I started by leaning against a wall/ worktop and sliding down so my knees were bent so i was in a sitting position (this is where the squats come in!). I then called her and patted my knees so she jumped onto them and said 'hup'.

I gradually reduced the amount that i slid down the wall until i could stand, bend my knees slightly and say 'hup' and she would jump. I think having the security of my knees to bounce off gave her the confidence to trust me to catch her!

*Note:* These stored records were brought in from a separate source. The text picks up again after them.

-- ==== Sys2Proof/Certificates/Slice0/Obligations.lean ====
section
/-! DEFINITION. Sys2Proof/Certificates/Slice0/Obligations.lean: the statements for the provers. Each docstring says which
sentence of the spec it formalises. -/

open Sys2Proof Sys2Proof.Machine

/-! ## Encoding and stepping -/

/-- DECODING IS RIGHT on words written out from the encodings of R281 to R285: NOP 0x0000; ADD g1, g2, g3 is
0x2000 + 64 + 16 + 3; the ANDI examples of R299; CLZ g1, g2 is 0x4800 + 64 + 16; FADD g1, g2, g3 after PGX 0xF080; END;
FENCE 1 after PGX 0xF200; VACQ after PGX 0xF100; STEP after PGX 0xF180; a PGX of page 5 is rejected. -/
def Obligations.DecodedWords : Prop :=
  decode [0x0000] = .ok (.nop, 1) ∧
  decode [0x2053] = .ok (.add (.g 1) (.g 2) (.g 3), 1) ∧
  decode [0xE01F, 0x6257] = .ok (.andi (.g 1) (.g 2) 255, 2) ∧
  decode [0xE7E0, 0x6250] = .ok (.andi (.g 1) (.g 2) (-256), 2) ∧
  decode [0x4850] = .ok (.clz (.g 1) (.g 2), 1) ∧
  decode [0xF080, 0x0053] = .ok (.fadd (.g 1) (.g 2) (.g 3) .rne, 2) ∧
  decode [0x0E00] = .ok (.endAct, 1) ∧
  decode [0xF200, 0x0401] = .ok (.fence1, 2) ∧
  decode [0xF100, 0x3800] = .ok (.vacq, 2) ∧
  decode [0xF180, 0x5000] = .ok (.step, 2) ∧
  decode [0xF280, 0x0000] = .error .badPage

/-- DECODE AND ENCODE AGREE: every well-formed instruction of the cores, at every operand value that its encoding
admits, is read back from its own parcels whatever parcels follow (R274 to R285, R289). The five rows of the table that
name one CSR are other names of CSRR and CSRW, with the same parcels. -/
def Obligations.DecodeInvertsEncode : Prop :=
  ∀ (i : Instr) (rest : List Parcel), i.wf = true →
    match i with
    | .pqdataRead d => encode i = encode (.csrr d 0x10D)
    | .pqdataWrite d => encode i = encode (.csrw d 0x10D)
    | .cycleRead d => encode i = encode (.csrr d 0x010)
    | .fqbaseWrite d => encode i = encode (.csrw d 0x120)
    | .fqheadWrite d => encode i = encode (.csrw d 0x121)
    | i => i.coded = true → decode (encode i ++ rest) = .ok (i, (encode i).length)
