-- ==== Sys2Proof/Laws/State.lean ====
section
/-! SUPPORT. Sys2Proof/Laws/State.lean: what each update of a unit does to each field of the state, and what the
accessors of the units read after it. -/

namespace Sys2Proof.Machine

namespace State

/-! ## updCtx -/

@[simp] theorem updCtx_cores (s : State) (core c : Nat) (f : Ctx → Ctx) : (s.updCtx core c f).cores = s.cores := rfl
@[simp] theorem updCtx_clusters (s : State) (core c : Nat) (f : Ctx → Ctx) : (s.updCtx core c f).clusters = s.clusters := rfl
@[simp] theorem updCtx_dies (s : State) (core c : Nat) (f : Ctx → Ctx) : (s.updCtx core c f).dies = s.dies := rfl
@[simp] theorem updCtx_stations (s : State) (core c : Nat) (f : Ctx → Ctx) : (s.updCtx core c f).stations = s.stations := rfl
@[simp] theorem updCtx_domains (s : State) (core c : Nat) (f : Ctx → Ctx) : (s.updCtx core c f).domains = s.domains := rfl
@[simp] theorem updCtx_chip (s : State) (core c : Nat) (f : Ctx → Ctx) : (s.updCtx core c f).chip = s.chip := rfl
@[simp] theorem updCtx_gmem (s : State) (core c : Nat) (f : Ctx → Ctx) : (s.updCtx core c f).gmem = s.gmem := rfl
@[simp] theorem updCtx_groups (s : State) (core c : Nat) (f : Ctx → Ctx) : (s.updCtx core c f).groups = s.groups := rfl
@[simp] theorem updCtx_mapws (s : State) (core c : Nat) (f : Ctx → Ctx) : (s.updCtx core c f).mapws = s.mapws := rfl
@[simp] theorem updCtx_dist (s : State) (core c : Nat) (f : Ctx → Ctx) : (s.updCtx core c f).dist = s.dist := rfl
@[simp] theorem updCtx_rseq (s : State) (core c : Nat) (f : Ctx → Ctx) : (s.updCtx core c f).rseq = s.rseq := rfl
@[simp] theorem updCtx_gwSeq (s : State) (core c : Nat) (f : Ctx → Ctx) : (s.updCtx core c f).gwSeq = s.gwSeq := rfl
@[simp] theorem updCtx_handle (s : State) (core c : Nat) (f : Ctx → Ctx) : (s.updCtx core c f).handle = s.handle := rfl
@[simp] theorem updCtx_hostRecs (s : State) (core c : Nat) (f : Ctx → Ctx) : (s.updCtx core c f).hostRecs = s.hostRecs := rfl
@[simp] theorem updCtx_links (s : State) (core c : Nat) (f : Ctx → Ctx) : (s.updCtx core c f).links = s.links := rfl
@[simp] theorem updCtx_host (s : State) (core c : Nat) (f : Ctx → Ctx) : (s.updCtx core c f).host = s.host := rfl
@[simp] theorem updCtx_portCfg (s : State) (core c : Nat) (f : Ctx → Ctx) : (s.updCtx core c f).portCfg = s.portCfg := rfl
@[simp] theorem updCtx_routes (s : State) (core c : Nat) (f : Ctx → Ctx) : (s.updCtx core c f).routes = s.routes := rfl
@[simp] theorem updCtx_later (s : State) (core c : Nat) (f : Ctx → Ctx) : (s.updCtx core c f).later = s.later := rfl
@[simp] theorem updCtx_conns (s : State) (core c : Nat) (f : Ctx → Ctx) : (s.updCtx core c f).conns = s.conns := rfl
@[simp] theorem updCtx_recvs (s : State) (core c : Nat) (f : Ctx → Ctx) : (s.updCtx core c f).recvs = s.recvs := rfl
@[simp] theorem updCtx_live (s : State) (core c : Nat) (f : Ctx → Ctx) : (s.updCtx core c f).live = s.live := rfl
@[simp] theorem updCtx_readId (s : State) (core c : Nat) (f : Ctx → Ctx) : (s.updCtx core c f).readId = s.readId := rfl
@[simp] theorem updCtx_net (s : State) (core c : Nat) (f : Ctx → Ctx) : (s.updCtx core c f).net = s.net := rfl
@[simp] theorem updCtx_stores (s : State) (core c : Nat) (f : Ctx → Ctx) : (s.updCtx core c f).stores = s.stores := rfl
@[simp] theorem updCtx_pending (s : State) (core c : Nat) (f : Ctx → Ctx) : (s.updCtx core c f).pending = s.pending := rfl
@[simp] theorem updCtx_replays (s : State) (core c : Nat) (f : Ctx → Ctx) : (s.updCtx core c f).replays = s.replays := rfl
@[simp] theorem updCtx_notices (s : State) (core c : Nat) (f : Ctx → Ctx) : (s.updCtx core c f).notices = s.notices := rfl
@[simp] theorem updCtx_reads (s : State) (core c : Nat) (f : Ctx → Ctx) : (s.updCtx core c f).reads = s.reads := rfl
@[simp] theorem updCtx_replies (s : State) (core c : Nat) (f : Ctx → Ctx) : (s.updCtx core c f).replies = s.replies := rfl
@[simp] theorem updCtx_portWords (s : State) (core c : Nat) (f : Ctx → Ctx) : (s.updCtx core c f).portWords = s.portWords := rfl
@[simp] theorem updCtx_portPlaces (s : State) (core c : Nat) (f : Ctx → Ctx) : (s.updCtx core c f).portPlaces = s.portPlaces := rfl
@[simp] theorem updCtx_deliveries (s : State) (core c : Nat) (f : Ctx → Ctx) : (s.updCtx core c f).deliveries = s.deliveries := rfl
@[simp] theorem updCtx_parts (s : State) (core c : Nat) (f : Ctx → Ctx) : (s.updCtx core c f).parts = s.parts := rfl
@[simp] theorem updCtx_adds (s : State) (core c : Nat) (f : Ctx → Ctx) : (s.updCtx core c f).adds = s.adds := rfl
@[simp] theorem updCtx_frames (s : State) (core c : Nat) (f : Ctx → Ctx) : (s.updCtx core c f).frames = s.frames := rfl
@[simp] theorem updCtx_heldNotices (s : State) (core c : Nat) (f : Ctx → Ctx) : (s.updCtx core c f).heldNotices = s.heldNotices := rfl
@[simp] theorem updCtx_now (s : State) (core c : Nat) (f : Ctx → Ctx) : (s.updCtx core c f).now = s.now := rfl
@[simp] theorem updCtx_turns (s : State) (core c : Nat) (f : Ctx → Ctx) : (s.updCtx core c f).turns = s.turns := rfl
@[simp] theorem updCtx_cur (s : State) (core c : Nat) (f : Ctx → Ctx) : (s.updCtx core c f).cur = s.cur := rfl
@[simp] theorem updCtx_focus (s : State) (core c : Nat) (f : Ctx → Ctx) : (s.updCtx core c f).focus = s.focus := rfl
@[simp] theorem updCtx_free (s : State) (core c : Nat) (f : Ctx → Ctx) : (s.updCtx core c f).free = s.free := rfl
@[simp] theorem updCtx_hostOut (s : State) (core c : Nat) (f : Ctx → Ctx) : (s.updCtx core c f).hostOut = s.hostOut := rfl
@[simp] theorem updCtx_wireOut (s : State) (core c : Nat) (f : Ctx → Ctx) : (s.updCtx core c f).wireOut = s.wireOut := rfl
@[simp] theorem updCtx_at_core (s : State) (core c : Nat) (f : Ctx → Ctx) (k : Nat) : (s.updCtx core c f).core k = s.core k := rfl
@[simp] theorem updCtx_at_cluster (s : State) (core c : Nat) (f : Ctx → Ctx) (k : Nat) : (s.updCtx core c f).cluster k = s.cluster k := rfl
@[simp] theorem updCtx_at_die (s : State) (core c : Nat) (f : Ctx → Ctx) (k : Nat) : (s.updCtx core c f).die k = s.die k := rfl
@[simp] theorem updCtx_at_station (s : State) (core c : Nat) (f : Ctx → Ctx) (k : Nat) : (s.updCtx core c f).station k = s.station k := rfl
@[simp] theorem updCtx_at_domain (s : State) (core c : Nat) (f : Ctx → Ctx) (p : BitVec 16) : (s.updCtx core c f).domain p = s.domain p := rfl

Now, as you have seen she will do it with me standing. She is very good and never does it without me asking so i don't have a problem with her diving head first into my belly at the moment and it hasn't encouraged her to jump up more - in a way it has kind of stopped jumping up as she sees it as something she has to be asked to do!


----------



## Cat 53 (Aug 26, 2012)

Wow! Lola is great! Best thing I have to Max........ummm. No, still working on that one. I suppose how to calm down after a mad moment, oh, and to leave the chickens alone. To help me mop the floor after he has done another wee, to help fold up the paper he has done a wee on. We are working on him telling me he needs to go out, it's a work in progress! Lol


----------



## DB1 (Jan 20, 2012)

Oh well done, those with useful Poo's. I'm in the same camp as Kevin with Oscar! Dudley is a good guard dog - lets us know when someone is at the door/ walking towards the door/ walking near the neighbours/ getting into or out of a car in our road....
if I need any plastic reduced in size to recycle he can chew it to bits in a minute.
He can pick up any shoe or slipper and once in a while he will let us have it (if we have a treat). He can pick up the post - but I then have to wrestle it off him before its shredded so not too useful..... still thinking.....


----------



## MillieDog (Jun 1, 2011)

Seriously impressed with Lola jumping into your arms, i'm going to give that a go. Well my legs could do with a bit of extra exercise  

Millie can walk Close to me on command, very useful when out walking and I see something ahead that I don't want her charging into. She seems to trust me that I call her close for a good reason. I can even do it with a hand/finger command and a whisper of Close, handy if I see a dog I don't like and don't want to offend the owner 

Apart from that a High Five and Cuddles - these are just cute :hug:

She has been known to pinch things out of clients handbags, a little embarrassing. Luckily they all adore her so she gets away with it


----------



## mairi1 (Mar 12, 2012)

I was thinking of this thread the other day when my friend was telling me about her Grandad and his Lab who often went to the pub together . The lab was overweight so her Grandad taught him only to take treats offered to him from a person's left hand ... if the treat was offered from the Right hand, the dog would just bow its head and not take the treat. 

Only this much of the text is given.